Patterson was promoted to the Double-A Chattanooga Lookouts in 2012, where he was moved to the bullpen and made 47 appearances, with a 7–1 record and 3.07 ERA. In 2013, with the Triple-A Albuquerque Isotopes, he was in 39 games (with 12 starts) and was 7–4 with a 3.03 ERA.

He was a non-roster invitee to Major League spring training in 2014. After beginning the season with the Isotopes, the Dodgers purchased his contract and called him up to make his Major League debut in the second game of a doubleheader on May 1, 2014, against the Minnesota Twins. In that game he pitched 4 2/3 innings and only allowed two hits and one run and strike out Pedro Florimon swinging for his only major league strikeout.

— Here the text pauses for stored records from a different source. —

-- ==== Sys2Proof/Certificates/Slice0/Obligations.lean ====
section
/-! DEFINITION. The statements about the block, for the provers. Each is a proposition over all states; a docstring names the
rules it formalises. -/

open Sys2Proof Sys2Proof.Machine Sys2Proof.Machine.State

/-- R75 and R69 for every integer row, register and immediate forms, on climbs and on management cores. -/
def Obligations.IntegerRowsWriteTheirValue : Prop :=
  ∀ (s : State) (i : Instr) (a : Agent) (rd : BitVec 5) (v : W64),
    intRow s i = some (a, rd, v) → s.issues a = true → s.filesWhole a = true →
    ∃ t, gives i s t ∧ t.getG a rd = (if rd = 0 then 0 else v) ∧ (∀ x, x ≠ rd → t.getG a x = s.getG a x) ∧
      t.pcOf a = s.pcOf a + 4 ∧ onlyRegs a s t

/-- R81, with R55 at the target of a transfer. -/
def Obligations.ControlTransfersMoveThePc : Prop :=
  (∀ (s : State) (i : Instr) (a : Agent) (c : Prop) (off : BitVec 16),
    branchRow s i = some (a, c, off) → s.issues a = true → s.filesWhole a = true →
    ∃ t, gives i s t ∧ (c → t.pcOf a = s.pcOf a + 4 * off.signExtend 64) ∧ (¬ c → t.pcOf a = s.pcOf a + 4) ∧
      (∀ x, t.getG a x = s.getG a x) ∧ onlyRegs a s t) ∧
  (∀ (s : State) (a : Agent) (rd : BitVec 5) (imm : BitVec 21), s.issues a = true → s.filesWhole a = true →
    ∃ t, gives (.jal a rd imm) s t ∧ t.getG a rd = (if rd = 0 then 0 else s.pcOf a + 4) ∧
      (∀ x, x ≠ rd → t.getG a x = s.getG a x) ∧ t.pcOf a = s.pcOf a + 4 * imm.signExtend 64 ∧ onlyRegs a s t) ∧
  (∀ (s : State) (a : Agent) (rd ra : BitVec 5) (imm : BitVec 16), s.issues a = true → s.filesWhole a = true →
    (s.getG a ra + imm.signExtend 64).toNat % 4 = 0 →
    ∃ t, gives (.jalr a rd ra imm) s t ∧ t.getG a rd = (if rd = 0 then 0 else s.pcOf a + 4) ∧
      (∀ x, x ≠ rd → t.getG a x = s.getG a x) ∧ t.pcOf a = s.getG a ra + imm.signExtend 64 ∧ onlyRegs a s t) ∧
  (∀ (s : State) (a : Agent) (rd ra : BitVec 5) (imm : BitVec 16), s.issues a = true → trapReady a s = true →
    (s.getG a ra + imm.signExtend 64).toNat % 4 ≠ 0 →
    ∃ t, gives (.jalr a rd ra imm) s t ∧ trapTaken a s t 0x02 (s.getG a ra + imm.signExtend 64) (s.pcOf a)) ∧
  (∀ (s : State) (i : Instr) (a : Agent), coreOf i = some a → (∀ w, i ≠ .illegalInstruction a w) → s.ready a = true →
    s.fetchOk a = false → trapReady a s = true → ∃ t, gives i s t ∧ trapTaken a s t 0x04 (s.pcOf a) (s.pcOf a))

/-- R101 and R102 with R63, R74 and R34; acknowledging lines 0 and 1 at the ERET from them is the model's choice (log entry 28). -/
def Obligations.SystemInstructionsAndTraps : Prop :=
  (∀ (s : State) (a : Agent) (rd : BitVec 5), s.issues a = true → s.filesWhole a = true →
    ∃ t, gives (.time a rd) s t ∧ t.getG a rd = (if rd = 0 then 0 else s.time) ∧
      (∀ x, x ≠ rd → t.getG a x = s.getG a x) ∧ t.pcOf a = s.pcOf a + 4 ∧ onlyRegs a s t) ∧
  (∀ (s : State) (a : Agent) (imm : BitVec 16), s.issues a = true → trapReady a s = true →
    ∃ t, gives (.trap a imm) s t ∧ trapTaken a s t 0x0B (imm.setWidth 64) (s.pcOf a + 4)) ∧
  (∀ (s : State) (r c cid : Nat), s.issues (.dp r c) = true → s.agentCid (.dp r c) = some cid →
    (s.climb cid).trapActive = true →
    gives (.eret (.dp r c)) s (s.setClimb cid { s.climb cid with trapActive := false, pc := (s.climb cid).tpc })) ∧
  (∀ (s : State) (m : Nat), s.issues (.mg m) = true → (s.mcore m).trapActive = true →
    ∃ t, gives (.eret (.mg m)) s t ∧
      t.mcore m = { s.mcore m with trapActive := false, pc := (s.mcore m).tpc, sleeping := false } ∧
      (∀ k, k ≠ m → t.mcore k = { s.mcore k with sleeping := (t.mcore k).sleeping }) ∧
      t = { s with
        mcores := t.mcores
        internalCpl := if (s.mcore m).tcause = 0x20 then [] else s.internalCpl
        bell := s.bell && !(decide ((s.mcore m).tcause = 0x21) && s.pep.queue.isEmpty) }) ∧
  (∀ (s : State) (a : Agent) (i : Instr), i ∈ [.fence a, .iinv a, .iofence a] → s.issues a = true → s.filesWhole a = true →
    (i = .fence a ∨ ∃ m, a = .mg m) →
    ∃ t, gives i s t ∧ t.pcOf a = s.pcOf a + 4 ∧ (∀ x, t.getG a x = s.getG a x) ∧ onlyRegs a s t) ∧
  (∀ (s : State) (m : Nat), s.issues (.mg m) = true →
    gives (.sleep (.mg m)) s (s.setMcore m { s.mcore m with pc := (s.mcore m).pc + 4, sleeping := true })) ∧
  (∀ (s : State) (a : Agent) (w : BitVec 32), ezDecode a w = none → s.issues a = true → trapReady a s = true →
    ∃ t, gives (.illegalInstruction a w) s t ∧ trapTaken a s t 0x01 (w.setWidth 64) (s.pcOf a)) ∧
  (∀ (s : State) (r c : Nat) (i : Instr), i ∈ [.sleep (.dp r c), .iinv (.dp r c), .iofence (.dp r c)] →
    s.issues (.dp r c) = true → trapReady (.dp r c) s = true →
    ∃ w t, ezEncode i = some w ∧ gives i s t ∧ trapTaken (.dp r c) s t 0x01 (w.setWidth 64) (s.pcOf (.dp r c))) ∧
  (∀ (s : State) (m l : Nat), m < 4 → (s.mcore m).running = true → (s.mcore m).frozen = false → (s.mcore m).halted = false →
    (s.mcore m).trapActive = false → l < 16 → bit (s.mcore m).irqmask l = true → s.irqLine m l = true →
    (∀ k < l, ¬ (bit (s.mcore m).irqmask k = true ∧ s.irqLine m k = true)) →
    ∃ t, gives (.mgmtInterrupt m) s t ∧
      t.mcore m = { s.mcore m with tpc := (s.mcore m).pc, tcause := 0x20 + l, tval := 0, trapActive := true,
                                   pc := (s.mcore m).trapvec, sleeping := false } ∧
      (∀ k, k ≠ m → t.mcore k = s.mcore k) ∧
      t = { s with mcores := t.mcores })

Patterson spent the rest of 2014 in the minors, where he made 20 starts for the Isotopes (and nine relief appearances). He finished with a 5–8 record and 5.79 ERA. Patterson was designated for assignment on September 12, 2014. Patterson underwent Tommy John surgery following the season and would spend all of 2015 in rehab. He was assigned to the Double-A Tulsa Drillers of the Texas League to begin his comeback attempt in 2016. He did not pitch for the Drillers, but allowed three runs in three innings in two games for the Triple-A Oklahoma City Dodgers and was released on May 6, 2016.